§ **How to complete this task**
Copy nothing but the lines below running from the line containing "x.rxSpare ≠ some 0 ∧ 0 ∉ x.rxMap))" through the line containing "def execIret (s", both end lines included.

§ **Dataset records**
def swapping (marked : Bool) : State :=
  setLk ({ · with swap := some { receive := true, lane := 2, failed := 2, spare := 4, marked } }) (withRegs dn [(R.linkState 63, L.swap)])
/-- Link 63 is DOWN and holds a packet for the report of device 3, its link 5. -/
def loss : LinkLoss := ⟨[(some 4, pkt K.write 0)], 3, 5⟩
def downHeld : State := setLk ({ · with losses := [loss] }) (withRegs dn [(R.linkState 63, L.down)])
theorem wit_LinkEventsAct :
    (dn.linkUp 63 = true ∧ dn.lstate 63 = L.active ∧ (dn.linkSt 63).swap = none ∧ ready.linkUp 63 = false)
    ∧ ((dn.linkSt 63).unacked = 0 ∧ 0 < ((setLk ({ · with unacked := 1 }) dn).linkSt 63).unacked)
    ∧ (∀ n ∈ [7, 8], let x := (setLk ({ · with discarding := true, nacks := n }) dn).linkSt 63
       x.discarding = true ∧ x.nacks = n) ∧ ((setLk ({ · with await := true }) dn).linkSt 63).await = true ∧ (dn.linkSt 63).await = false
    ∧ (bits (dn.reg R.linkThresh) 0 16 < (0x10000 : Word).toNat ∧ (0 : Half).toNat < bits (dn.reg R.linkThresh) 16 8
      ∧ ¬ bits (dn.reg R.linkThresh) 0 16 < (0 : Word).toNat ∧ (swapping false).lstate 63 = L.swap)
    ∧ ((dn.linkSt 63).rxSpare = some 4 ∧ (dn.linkSt 63).rxMap.idxOf? 2 = some 2 ∧ (4 : Nat) ≠ 2 ∧ (dn.linkSt 63).rxBad = false
      ∧ ((setLk ({ · with rxSpare := none }) dn).linkSt 63).rxSpare = none ∧ ((setLk ({ · with rxBad := true }) dn).linkSt 63).rxBad = true
      ∧ (let x := (setLk ({ · with rxSpare := none, rxMap := [4, 1, 2, 3] }) dn).linkSt 63
         x.rxSpare ≠ some 0 ∧ 0 ∉ x.rxMap))
    ∧ (bits (dn.reg (R.laneMap 63)) 12 3 ≠ 7 ∧ bits ((withRegs dn [(R.laneMap 63, 0x7688)]).reg (R.laneMap 63)) 12 3 = 7)
    ∧ (∀ m ∈ [false, true], ((swapping m).linkSt 63).swap = some { receive := true, lane := 2, failed := 2, spare := 4, marked := m })
    ∧ ((swapping true).lstate 63 = L.swap ∧ ready.lstate 63 ≠ L.active ∧ ready.lstate 63 ≠ L.swap ∧ 63 < dn.link.links.length ∧ Safety.canonical dn = true
      ∧ dn.devId = some 1 ∧ (withRegs dn [(R.devId, 1)]).devId = none)
    ∧ ((downHeld.linkSt 63).losses.find? (fun y => y.dev == (3 : Half) && y.link == (5 : Nat)) = some loss ∧ loss.held ≠ [] ∧ (dn.linkSt 63).losses = []
      ∧ ({ loss with held := [] } : LinkLoss).held = [])
    ∧ (let x := ((setLk ({ · with unacked := 1 }) dn).moreFlits 63 [2]).linkSt 63
       x.unacked = 3 ∧ x.rxSeq = 2 ∧ ((dn.moreFlits 63 []).linkSt 63).unacked = 0 ∧ ((setLk ({ · with discarding := true, nacks := 7 }) dn).moreFlits 63 []).linkSt 63
        = { (dn.linkSt 63) with discarding := true, nacks := 7 }) := by and_intros <;> decide +kernel
/-- R415: the first error of the codeword sends one NACK and discards what follows. -/
theorem test_link_error : gives (.flitCrcError 63 ⟨true, 0, []⟩) dn
    (fun t => (t.linkSt 63).discarding && (t.linkSt 63).nacks == 1 && t.lys.sent.length == 1) = true := by decide +kernel
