-- ==== Sys2Proof/Machine/Io.lean ====
section
/-! DEFINITION. Output and interrupt instructions (spec 45_io.md). -/

namespace Sys2Proof.Machine

/-- PRN (R201): a decimal-number event. -/
def execPrn (a : Byte) (s : State) : Host.Outcome State Fault Refusal :=
  complete (.prn a) s (withReg a fun ra => s.output .num (s.reg ra))

/-- PRA (R202): a character event. -/
def execPra (a : Byte) (s : State) : Host.Outcome State Fault Refusal :=
  complete (.pra a) s (withReg a fun ra => s.output .char (s.reg ra))

/-- INT, unimplemented (R203): no interrupt is raised and nothing is saved. -/
def execInt (a : Byte) (s : State) : Host.Outcome State Fault Refusal := unimplemented (.int a) s

/-- IRET, unimplemented (R204): nothing is popped or restored. -/
def execIret (s : State) : Host.Outcome State Fault Refusal := unimplemented .iret s

end Sys2Proof.Machine
end

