-- ==== Sys2Proof/Machine/Loader.lean ====
section
/-! DEFINITION. The core's boundary with the host: the program file, the start and the end of a run
(spec 70_reset_and_hazards.md R225 to R227; 40_cycle.md R165). The scope file leaves the loader out
but for this boundary (00_scope.md R103). -/

namespace Sys2Proof.Machine

/-- Why a program file gives no image; all are the spec's load error (R212, R225, R226; log 9). -/
inductive LoadError where
  /-- A line left after stripping is not a base-2 literal (R225). -/
  | notBinary
  /-- A line's value exceeds 255 (R226). -/
  | valueTooLarge
  /-- The file gives more than 256 bytes (R226). -/
  | imageTooLarge
deriving DecidableEq, Repr

/-- The lines of a text (R225; the separator is the line feed, log 8). -/
def splitLines : List Char → List (List Char)
  | [] => [[]]
  | c :: rest =>
    match splitLines rest with
    | [] => [[c]]
    | line :: lines => if c = '\n' then [] :: line :: lines else (c :: line) :: lines

/-- A line up to its first `#` (R225). -/
def stripComment (line : List Char) : List Char := line.takeWhile (· ≠ '#')

/-- A line without surrounding white space (R225; log 8). -/
def trimLine (line : List Char) : List Char :=
  ((line.dropWhile (·.isWhitespace)).reverse.dropWhile (·.isWhitespace)).reverse

/-- The value of a base-2 literal read after `acc`: the digits 0 and 1, most significant first
(R105, R225; log 8). -/
def parseBinaryFrom : Nat → List Char → Option Nat
  | acc, [] => some acc
  | acc, '0' :: rest => parseBinaryFrom (2 * acc) rest
  | acc, '1' :: rest => parseBinaryFrom (2 * acc + 1) rest
  | _, _ :: _ => none

/-- The byte a line gives once stripped and trimmed; `none` for a line that is then empty (R225). -/
def parseLine (line : List Char) : Except LoadError (Option Byte) :=
  match trimLine (stripComment line) with
  | [] => .ok none
  | c :: rest =>
    match parseBinaryFrom 0 (c :: rest) with
    | none => .error .notBinary
    | some n => if n < 256 then .ok (some (BitVec.ofNat 8 n)) else .error .valueTooLarge

/-- The bytes of a program's lines, one per accepted line, in file order (R225). -/
def parseLines : List (List Char) → Except LoadError (List Byte)
  | [] => .ok []
  | line :: rest =>
    match parseLine line with
    | .error e => .error e
    | .ok byte =>
      match parseLines rest with
      | .error e => .error e
      | .ok bytes => .ok (byte.toList ++ bytes)

/-- The program image of a file's text: 0 to 256 bytes, or a load error (R225, R226). -/
def loadProgram (text : List Char) : Except LoadError (List Byte) :=
  match parseLines (splitLines text) with
  | .error e => .error e
  | .ok image => if image.length ≤ Config.memorySize then .ok image else .error .imageTooLarge

/-- The start state with a program image placed from address 0 (R124, R223, R225). -/
def State.boot (image : List Byte) : State :=
  { State.reset with mem := Memory.writeBytes [] Config.entryPoint image }

/-- What the host's start comes to (R227). -/
inductive Launch where
  /-- Not exactly one argument: the core is never built. -/
  | usageError
  /-- A malformed program file: no step runs (R212). -/
  | loadError (e : LoadError)
  /-- The core starts in this state. -/
  | started (s : State)
deriving DecidableEq, Repr

/-- The host's start on the texts of its program file arguments (R227). -/
def launch : List (List Char) → Launch
  | [text] =>
    match loadProgram text with
    | .error e => .loadError e
    | .ok image => .started (State.boot image)
  | _ => .usageError

/-- The exit status as far as the spec gives it: 0, or some other value (R227; U10; log 11). -/
inductive ExitStatus where
  | zero
  | nonZero
deriving DecidableEq, Repr

/-- How the host ends a run that is in this state: not at all while RUNNING, with 0 on HALTED, with
another value on FAULTED (R165, R227). -/
def State.exitStatus (s : State) : Option ExitStatus :=
  match s.runState with
  | .running => none
  | .halted => some .zero
  | .faulted => some .nonZero

/-- The exit status of a start that came to no run; `none` where the core started (R227). -/
def Launch.exitStatus : Launch → Option ExitStatus
  | .usageError => some .nonZero
  | .loadError _ => some .nonZero
  | .started _ => none

end Sys2Proof.Machine
end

§ **Task solution**
         x.rxSpare ≠ some 0 ∧ 0 ∉ x.rxMap))
    ∧ (bits (dn.reg (R.laneMap 63)) 12 3 ≠ 7 ∧ bits ((withRegs dn [(R.laneMap 63, 0x7688)]).reg (R.laneMap 63)) 12 3 = 7)
    ∧ (∀ m ∈ [false, true], ((swapping m).linkSt 63).swap = some { receive := true, lane := 2, failed := 2, spare := 4, marked := m })
    ∧ ((swapping true).lstate 63 = L.swap ∧ ready.lstate 63 ≠ L.active ∧ ready.lstate 63 ≠ L.swap ∧ 63 < dn.link.links.length ∧ Safety.canonical dn = true
      ∧ dn.devId = some 1 ∧ (withRegs dn [(R.devId, 1)]).devId = none)
    ∧ ((downHeld.linkSt 63).losses.find? (fun y => y.dev == (3 : Half) && y.link == (5 : Nat)) = some loss ∧ loss.held ≠ [] ∧ (dn.linkSt 63).losses = []
      ∧ ({ loss with held := [] } : LinkLoss).held = [])
    ∧ (let x := ((setLk ({ · with unacked := 1 }) dn).moreFlits 63 [2]).linkSt 63
       x.unacked = 3 ∧ x.rxSeq = 2 ∧ ((dn.moreFlits 63 []).linkSt 63).unacked = 0 ∧ ((setLk ({ · with discarding := true, nacks := 7 }) dn).moreFlits 63 []).linkSt 63
        = { (dn.linkSt 63) with discarding := true, nacks := 7 }) := by and_intros <;> decide +kernel
/-- R415: the first error of the codeword sends one NACK and discards what follows. -/
theorem test_link_error : gives (.flitCrcError 63 ⟨true, 0, []⟩) dn
    (fun t => (t.linkSt 63).discarding && (t.linkSt 63).nacks == 1 && t.lys.sent.length == 1) = true := by decide +kernel
-- ==== Sys2Proof/Machine/Io.lean ====
section
/-! DEFINITION. Output and interrupt instructions (spec 45_io.md). -/

namespace Sys2Proof.Machine

/-- PRN (R201): a decimal-number event. -/
def execPrn (a : Byte) (s : State) : Host.Outcome State Fault Refusal :=
  complete (.prn a) s (withReg a fun ra => s.output .num (s.reg ra))

/-- PRA (R202): a character event. -/
def execPra (a : Byte) (s : State) : Host.Outcome State Fault Refusal :=
  complete (.pra a) s (withReg a fun ra => s.output .char (s.reg ra))

/-- INT, unimplemented (R203): no interrupt is raised and nothing is saved. -/
def execInt (a : Byte) (s : State) : Host.Outcome State Fault Refusal := unimplemented (.int a) s

/-- IRET, unimplemented (R204): nothing is popped or restored. -/
def execIret (s : State) : Host.Outcome State Fault Refusal := unimplemented .iret s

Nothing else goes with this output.